Temporal and spatial colonization of the light transmission chamber by P. fluorescens HK44 visualized by salicylate-inducible bioluminescence. The first panel shows a view of the chamber under room lighting. Drilled sampling port locations are marked by crosses. The superimposed rectangle defines the region of the chamber shown in each of the subsequent panels. The images have been artificially colorized to clearly show differences in emission intensity (arbitrary LU). The cross superimposed on each image indicates the location of the inoculation port, which is also shown as the uppermost port in the first panel. Digital image processing was carried out using Transform 3.4 (Fortner Software LLC), and processed images were prepared for publication using Photoshop 5.0 (Adobe Systems Inc., San Jose, Calif.).

Chamber preparation.

(i) Sterilization.

After assembly, the chamber was sterilized by autoclaving and allowed to dry for several days prior to being packed with sterile sand. Preliminary attempts to autoclave the chamber assembly after packing with sand were not successful, because differential expansion of the chamber materials during autoclaving caused the packed sand to slump. The influent manifold housing was washed with germicidal detergent, rinsed with hot water, and allowed to dry. The drip emitter fittings and tubing were autoclaved, and the manifold unit was assembled under a laminar flow hood. After assembly, all surfaces of the unit were sterilized by UV light. All other equipment was autoclaved prior to use.

(ii) Sand packing.

Chamber packing was carried out under a modified laminar flow hood, with its sides and top extended in order to accommodate the chamber and hopper assemblies. Sterile sand was added to the chamber from a funnel-hopper assembly until just above a fill line marked on the front glass sheet (48 cm above the surface of the effluent manifold screen). The fill was stopped shortly after the packing front had passed the fill line. The overburden was removed by vacuuming through a sterile tube. The upper interior of the chamber and the sand surface were then irradiated with UV light for 1 min. The porosity of the sand pack was 0.33 cm3 cm−3.

(iii) Influent flow rate calibration and initial chamber saturation.

After all tubing connections were made, the flow rates for the influent emitters were calibrated. The process was carried out under constant UV irradiation. The flow rate per individual dripper was 28.7 ± 0.4 ml h−1 (overall flow rate, 315.6 ± 4.6 ml h−1). After flow calibration, the influent manifold and UV unit were attached to the chamber, and the assembly was attached to the light box. The chamber was slowly purged through the drain port with 0.2-μm-pore-size-filtered CO2 gas to displace air from the sand and minimize the risk of trapping gas bubbles in the sand when the chamber was first filled with water (CO2 has greater water solubility than air).

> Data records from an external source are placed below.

theorem State.landHost_summaryShown {held : Bool} (hx : s.xmem.Reframed x) (hcs : ∀ c ∈ cs, x.guard held c = true)
    (hs : s.xmem.summaryShown) : (x.landHost cs).summaryShown := by
  have hsummary : (x.landHost cs).summary = s.xmem.summary := hx.summary
  unfold Exchange.summaryShown
  rw [hsummary]
  refine State.shows_of_peek (by simp [le16, memorySize]) (fun b hb hlow hhigh => ?_) hs
  have hword : b = 0x0C ∨ b = 0x0D := by simp [le16] at hhigh; omega
  rw [Exchange.landHost_kept hx.wf hx.held hcs hb fun _ _ => ?_, hx.peek b hb]
  obtain rfl | rfl := hword
  · exact guard_withholds rfl (by simp) (by simp)
  · exact guard_withholds rfl (by simp) (by simp)

theorem State.landHost_enableShown (hx : s.xmem.Reframed x) (ht : ¬touched cs 0x10 0x11 = true)
    (hs : s.xmem.enableShown) : (x.landHost cs).enableShown := by
  have henable : (x.landHost cs).enable = s.xmem.enable := hx.enable
  unfold Exchange.enableShown
  rw [henable]
  refine State.shows_of_peek (by simp [le16, memorySize]) (fun b hb hlow hhigh => ?_) hs
  have hhigh' : b ≤ 0x11 := by simp [le16] at hhigh; omega
  rw [Exchange.peek_landHost hx.wf hx.held cs hb, Held.get_eq_none (not_mem_of_untouched ht hlow hhigh'),
    Option.getD_none, hx.peek b hb]

theorem State.landHost_queueKept {held : Bool} (hx : s.xmem.Reframed x) (hcs : ∀ c ∈ cs, x.guard held c = true)
    (hs : s.queueKept) : State.queueKept { s with xmem := x.landHost cs } := by
  refine State.queueKept_of_peek (fun b hb hlow hhigh => ?_) hs
  have haction : headerAction b = false := by simp [headerAction]; omega
  rw [Exchange.landHost_kept hx.wf hx.held hcs hb fun _ _ => guard_withholds haction (by simp; omega) (by simp; omega),
    hx.peek b hb]

/-- The part after the acknowledge word (R157). -/
def State.acknowledgeDelivered (cs : List Host.Cell) (s : State) : State :=
  if touched cs 0x0E 0x0F then s.mapX Exchange.deliverAcknowledge else s

/-- The part after the enable word. -/
def State.enableDelivered (cs : List Host.Cell) (s : State) : State :=
  if touched cs 0x10 0x11 then s.mapX Exchange.deliverEnable else s

/-- The part after the kick word. -/
def State.kickDelivered (now : SlotCount) (cs : List Host.Cell) (s : State) : State :=
  if touched cs 0x12 0x12 then s.kick now (s.xmem.peek 0x12) else s

/-- The part after the read counter's word. -/
def State.readDelivered (now : SlotCount) (cs : List Host.Cell) (s : State) : State :=
  if touched cs 0x16 0x17 then s.deliverReadCounter now else s

theorem State.deliverWords_eq (now : SlotCount) (cs : List Host.Cell) (s : State) :
    s.deliverWords now cs =
      (((s.acknowledgeDelivered cs).enableDelivered cs).kickDelivered now cs).readDelivered now cs := rfl

theorem State.acknowledgeDelivered_changes (cs : List Host.Cell) : s.Changes (s.acknowledgeDelivered cs) :=
  .ite (fun _ => .of_change .acknowledge) fun _ => .refl s

theorem State.enableDelivered_changes (cs : List Host.Cell) : s.Changes (s.enableDelivered cs) :=
  .ite (fun _ => .of_change .enable) fun _ => .refl s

Sterile MMS was then slowly delivered through the drain port until ponding occurred at the sand surface. A siphon tube integrated into the influent manifold was opened, and several pore volumes of MMS were pumped through the system from the bottom up to remove CO2.

(iv) Inoculation.

P. fluorescens HK44 was grown overnight with shaking (150 rpm) at 27°C in MMS supplemented with glucose (1.0 g liter−1). The culture was centrifuged, washed with MMS basal medium, and resuspended to 5 × 108 CFU ml−1 in MMS supplemented with salicylate (0.1 g liter−1) to induce bioluminescence. After the culture was visibly bioluminescent, 5.0 ml was injected into the saturated sand through a port in the front glass sheet of the chamber at a depth of 15 cm below the sand surface. This resulted in an inoculated region with a circular surface area 4.4 cm in diameter and a bulk volume of approximately 15 cm3. After 1 h, flow through the influent drip emitters was started, and the effluent port was opened to allow the chamber to drain. MMS was applied through the outer 10 drip emitters, and MMS plus glucose (0.25 g liter−1) was applied through the center dripper only. The open end of the effluent drain tube was positioned at an elevation 1 cm above the lower edge of the sand pack. Under these conditions, the capillary fringe rose to the midpoint of the sand pack. The upper half of the sand pack remained unsaturated with a volumetric water content of about 0.12 cm3 of water per cm3 of total volume. The inoculated chamber was maintained at a temperature of 21°C (standard deviation, 1°C) during the course of the experiment. Because of the complexity of the system, the large number of manipulations required in its setup and during data collection, and the necessity of maintaining a fixed position of the chamber in relation to the light measuring system during the course of an experiment, only one chamber was operated per experiment. Nonetheless, the data were reproducible among experiments.

Data collection and analytical methods. (i) Light measuring system.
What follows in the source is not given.